/-- The fence of a restored sensor is lifted; memory channels stay fenced (R421; 11 R316). -/
def State.liftSensor (s : State) (n : Nat) : State :=
  if n < 16 then s.updGrp n (fun x => { x with sensorFence := false })
  else if n < 20 then
    let shares := s.shares
    let s := ((List.range 8).map (fun i => 8 * (n - 16) + i)).foldl (fun s e => s.updEng e (fun x =>
      if x.sensorFence then { x with mode := .idle, sensorFence := false } else x)) s
    s.poolEvent raiseTop shares
  else if 28 ≤ n ∧ n < 46 then s.updDps (n - 28) (fun d => ({ d with sensorFence := false } : DpsSt).lift)
  else s

/-- SENSOR_RESTORE: valid, fresh and in agreement for 1 s (R421). -/
def execSensorRestore (n : Sensor) (s : State) : Out :=
  .next (
    let x := s.snsAt n.val
    match x.goodSince with
    | some t =>
      if x.broken ≠ 0 ∧ x.latched = false then
        let s := (s.moveTo (t + 1000000000)).updSns n.val (fun x => { x with
          broken := 0, fencing := x.fencing && decide (20 ≤ n.val) && decide (n.val < 28), goodSince := none })
        let s := (s.liftSensor n.val).event (0x010 + n.val) [4]
        (((s.stages n.val).followStop (0x010 + n.val))).recompute
      else s
    | none => s)

/-- THERMAL_TRIP: a die sensor at or above 115 °C, or the input converter at or above 125 °C; hardware FATAL
(R423, R427). A broken sensor trips nothing (R421). -/
def execThermalTrip (n : Sensor) (s : State) : Out :=
  .next (
    let k := n.val
    let x := s.snsAt k
    if x.broken ≠ 0 ∨ x.latched then s
    else if k < 24 then s.event 0x042 [k]
    else if k = 46 then s.event 0x046
    else s)

/-- INCONV_SHUTDOWN: the converter stops 2 ms after the safe state; supply reset with cause INPUT_TRIP (R427). -/
def execInconvShutdown (s : State) : Out :=
  .next (
    if s.pwr.therm.inTrip ∧ s.pwr.sup.released then
      let raw := (s.snsAt 46).raw
      let s := (s.moveTo (s.pwr.therm.tripAt + 2000000)).supplyResetBy true 3
      ({ s with pwr.therm := { s.pwr.therm with inTrip := true } } : State).updSns 46 (fun x => { x with raw })
    else s)

/-- P_IDLE_MEASURE: the mean of a second without a burst, a DPS channel on, or a calibration (R425). -/
def execPIdleMeasure (power : Nat) (s : State) : Out :=
  .next (
    if s.ve.bursts.isEmpty && (List.range 18).all (fun d => !(s.dpsAt d).on) && s.cal.run.running.isNone then
      { s with pwr.sup := { s.pwr.sup with pIdle := power } }
    else s)

/-- Sensor of a voltage reference: 0–15 the lane DACs of a group, 16–31 its PMU, 32–47 its converter, 48–65 the DPS
channels, 66 PADC16 (R428). -/
def refSensor (u : Nat) : Nat := if u < 48 then u % 16 else if u < 66 then u - 20 else 22

/-- One LSB toward the target. -/
def oneLsb (v target : Int) : Int := if v < target then v + 1 else if target < v then v - 1 else v

/-- REFERENCE_COMP_UPDATE: every 100 ms each voltage reference moves by at most 1 LSB toward the correction of its
sensor's temperature, which the coefficients of the calibration store give (R428). A sensor without a valid reading
moves nothing. -/
def execReferenceCompUpdate (s : State) : Out :=
  let corr := (List.range 67).foldl (fun (t : Tbl Int) u => match s.validTemp (refSensor u) with
    | some temp => Tbl.put t u (oneLsb (Tbl.get t 0 u) (Config.refTarget u temp))
    | none => t) s.pwr.refCorr
  .next { s with pwr.refCorr := corr }

/-! ## Input supply (R406–R409) -/

/-- Absolute maximum of VIN, 66 V, in units of 10 mV (18 R478). -/
def vinMax : Nat := 6600

/-- VIN_WARN: VIN_FILT falls below the threshold or rises 1.0 V above it (R407, R411). -/
def execVinWarn (vinFilt : Nat) (s : State) : Out :=
  if vinMax < vinFilt then .fault .beyondRating
  else .next (
    let w := s.parN 13 0 0x002
    let was := s.pwr.sup.below
    let below := if was then decide (vinFilt ≤ w + 100) else decide (vinFilt < w)
    let s : State := { s with pwr.sup := { s.pwr.sup with vinFilt, below } }
    if below = was then s else (s.event 0x000 [b2n below, vinFilt]).recompute)

/-- VIN_HIGH: above 60.0 V for 1 ms (R407). -/
def execVinHigh (s : State) : Out :=
  .next (if s.pwr.sup.high then s else ({ s with pwr.sup := { s.pwr.sup with high := true } } : State).event 0x005)

/-- VIN_HIGH_CLEAR: at or below 59.5 V for 1 ms (R407). -/
def execVinHighClear (s : State) : Out := .next { s with pwr.sup := { s.pwr.sup with high := false } }

/-- VIN_OV: above 62.0 V for 1 µs the input switch opens, FATAL in hardware; during precharge, precharge stops (R409,
R429). -/
def execVinOv (vin : Nat) (s : State) : Out :=
  if vinMax < vin then .fault .beyondRating
  else .next (
    if vin ≤ 6200 then s
    else
      let s : State := { s with pwr.sup := { s.pwr.sup with vin } }
      if s.pwr.sup.released then s.event 0x001
      else { s.openSwitch with pwr.sup := { s.openSwitch.pwr.sup with precharged := false } })

/-- SUPPLY_RESET: the module-side bus falls below 8.2 V (R407–R409). -/
def execSupplyReset (vinStayed : Bool) (s : State) : Out :=
  .next (if s.pwr.sup.released then s.supplyResetBy vinStayed (if s.pwr.sup.ovAt.isSome then 2 else 1) else s)

/-- OV_RECOVERY: VIN at or below 60.0 V for 100 ms; the module starts again from the precharge (R409). -/
def execOvRecovery (s : State) : Out :=
  .next (
    if s.pwr.sup.ovAt.isSome ∧ s.pwr.sup.released = false then
      { s with pwr.sup := { s.pwr.sup with ovAt := none, vin := min s.pwr.sup.vin 6000, precharged := false } }
    else s)

/-- INPUT_LIMIT: IIN at 11.0 A for 10 ms (R406). -/
def execInputLimit (s : State) : Out := .next (s.event 0x004)
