/-- The acquisition commands complete: log and capture ranges move to the host, a held log is released, a software trigger
occurs, streams open and close (06 R194, R199, R201, R205, R209); a transfer ends as its words and its bus say (11 R307,
R312; 14 R389). -/
def Obligations.CaptureCommandsComplete : Prop := ∀ (p : Part) (tag : Nat) (s : State),
  (∀ (site : Site) first count, Passes s p tag 0x0501 → s.ownsSite p site.val = true → s.siteBusy site.val = false →
    1 ≤ count → first + count ≤ s.parN 5 site.val 0x012 * 128 →
    Answers (.capLogRead p tag site first count) s (fun t => Posted t p tag 0x0501 .accepted [] ∧
      t.host.xfers = s.host.xfers ++ [⟨p, tag, 0x0501,
        s.hbmWords p (s.parN 5 site.val 0x011 * 4096 + 32 * first) (8 * count), none,
        s.parN 5 site.val 0x011 * 4096 + 32 * first,
        [(s.parN 5 site.val 0x011 * 4096 + 32 * first, 32 * count)]⟩] ∧ t.mem = { s.mem with pc := t.mem.pc })) ∧
  (∀ site : Site, Passes s p tag 0x0502 → s.ownsSite p site.val = true →
    Answers (.capLogRelease p tag site) s (fun t => Posted t p tag 0x0502 .ok [] ∧
      (t.siteAt site.val).log.held = false ∧ t = { s with host.fn := t.host.fn, pf.site := t.pf.site })) ∧
  (∀ (u : Cu) first count, Passes s p tag 0x0503 → (s.part p).units.getLsbD u.val = true →
    (128 ≤ s.parN 5 u.val 0x040 ∨ s.siteBusy (s.parN 5 u.val 0x040) = false) →
    first + count ≤ (s.cuAt u.val).samples.length →
    let c := s.cuAt u.val
    let kept := (c.samples.drop first).take count
    Answers (.capCaptureRead p tag u first count) s (fun t => Posted t p tag 0x0503 .accepted [] ∧
      t.mem = { s.mem with pc := t.mem.pc } ∧ t.host.xfers = s.host.xfers ++ [{
        part := p, tag, opcode := 0x0503, write := none, addr := c.base,
        data := (c.header u.val s.freeVal).map (fun (n : Nat) => (n : Int)) ++
          kept.flatMap (fun x => s.sampleWords p c x.2),
        reads := kept.map (fun x => (c.sampleAt x.2, 4 * c.sampleLen)) }])) ∧
  (∀ t : Trg, Passes s p tag 0x0504 → (s.part p).capTriggers.getLsbD t.val = true →
    let u := taken s p tag 0x0504
    let k := s.parN 5 t.val 0x060
    exec (.capTrigger p tag t) s = .next
      ((if k < 128 then u.occurAt k (4000 * s.now) ((s.trgsOf k 1 (fun _ => true)).filter (· == t.val)) none false
        else u).complete p tag 0x0504 .ok [])) ∧
  (∀ d : StreamDesc, Passes s p tag 0x0505 → (s.part p).streams.getLsbD d.stream = true → d.rsvd = false →
    streamInRange d = true → (s.hsAt d.stream).mode = .closed →
    exec (.capStreamOpen p tag d) s = .next
      (((taken s p tag 0x0505).updHs d.stream (fun _ =>
        ({ mode := .open_, desc := some d } : HsSt).append s.now s.epochNow)).complete p tag 0x0505 .ok [])) ∧
  (∀ h : Hs, Passes s p tag 0x0506 → (s.part p).streams.getLsbD h.val = true → s.streamBusy h.val = false →
    let u := (taken s p tag 0x0506).streamWrite h.val (s.now + capDelay)
    exec (.capStreamClose p tag h) s = .next
      ((u.updHs h.val (fun x => { x with mode := .closed, prodOut := x.prod })).complete p tag 0x0506 .ok [])) ∧
  (∀ x, (s.host.xfers.filter (fun x => x.part == p)).find? (fun x => x.tag == tag) = some x →
    (∀ y ∈ s.host.xfers, y.part = p → y.write = none) →
    (s.fencedPage p x.addr x.memLen = none → x.reads.findSome? (fun r => s.badIn p r.1 r.2) = none →
      Answers (.hostTransferDone p tag .good) s (fun t => lastCpl t p = some
        { tag, status := .ok, opcode := x.opcode, final := true, result := [], data := x.data } ∧ t.mem = s.mem)) ∧
    (∀ a, s.fencedPage p x.addr x.memLen = some a →
      Answers (.hostTransferDone p tag .good) s (fun t => Posted t p tag x.opcode .fenced [a % 2 ^ 32] ∧ t.mem = s.mem)) ∧
    (∀ a, s.fencedPage p x.addr x.memLen = none → x.reads.findSome? (fun r => s.badIn p r.1 r.2) = some a →
      Answers (.hostTransferDone p tag .good) s (fun t => Posted t p tag x.opcode .internal [a % 2 ^ 32] ∧
        t.mem = s.mem)) ∧
    (∀ a, Answers (.hostTransferDone p tag (.uncorrectable a)) s (fun t =>
      Posted t p tag x.opcode .internal [a % 2 ^ 32] ∧ t.mem = (s.spoil (hbmKey p a / 64)).mem)) ∧
    (∀ a, Answers (.hostTransferDone p tag (.dmaError a)) s (fun t =>
      Posted t p tag x.opcode .internal [] ∧ t.mem = s.mem)))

================

## PROBLEM REQUIREMENTS
Taking the lines above, repeat exactly those from the line that contains "(t.siteAt site.val).log.held = false" through the line that contains "let u := (taken", and both of those lines as well. Include nothing else.

## ANSWER BOX
      (t.siteAt site.val).log.held = false ∧ t = { s with host.fn := t.host.fn, pf.site := t.pf.site })) ∧
  (∀ (u : Cu) first count, Passes s p tag 0x0503 → (s.part p).units.getLsbD u.val = true →
    (128 ≤ s.parN 5 u.val 0x040 ∨ s.siteBusy (s.parN 5 u.val 0x040) = false) →
    first + count ≤ (s.cuAt u.val).samples.length →
    let c := s.cuAt u.val
    let kept := (c.samples.drop first).take count
    Answers (.capCaptureRead p tag u first count) s (fun t => Posted t p tag 0x0503 .accepted [] ∧
      t.mem = { s.mem with pc := t.mem.pc } ∧ t.host.xfers = s.host.xfers ++ [{
        part := p, tag, opcode := 0x0503, write := none, addr := c.base,
        data := (c.header u.val s.freeVal).map (fun (n : Nat) => (n : Int)) ++
          kept.flatMap (fun x => s.sampleWords p c x.2),
        reads := kept.map (fun x => (c.sampleAt x.2, 4 * c.sampleLen)) }])) ∧
  (∀ t : Trg, Passes s p tag 0x0504 → (s.part p).capTriggers.getLsbD t.val = true →
    let u := taken s p tag 0x0504
    let k := s.parN 5 t.val 0x060
    exec (.capTrigger p tag t) s = .next
      ((if k < 128 then u.occurAt k (4000 * s.now) ((s.trgsOf k 1 (fun _ => true)).filter (· == t.val)) none false
        else u).complete p tag 0x0504 .ok [])) ∧
  (∀ d : StreamDesc, Passes s p tag 0x0505 → (s.part p).streams.getLsbD d.stream = true → d.rsvd = false →
    streamInRange d = true → (s.hsAt d.stream).mode = .closed →
    exec (.capStreamOpen p tag d) s = .next
      (((taken s p tag 0x0505).updHs d.stream (fun _ =>
        ({ mode := .open_, desc := some d } : HsSt).append s.now s.epochNow)).complete p tag 0x0505 .ok [])) ∧
  (∀ h : Hs, Passes s p tag 0x0506 → (s.part p).streams.getLsbD h.val = true → s.streamBusy h.val = false →
    let u := (taken s p tag 0x0506).streamWrite h.val (s.now + capDelay)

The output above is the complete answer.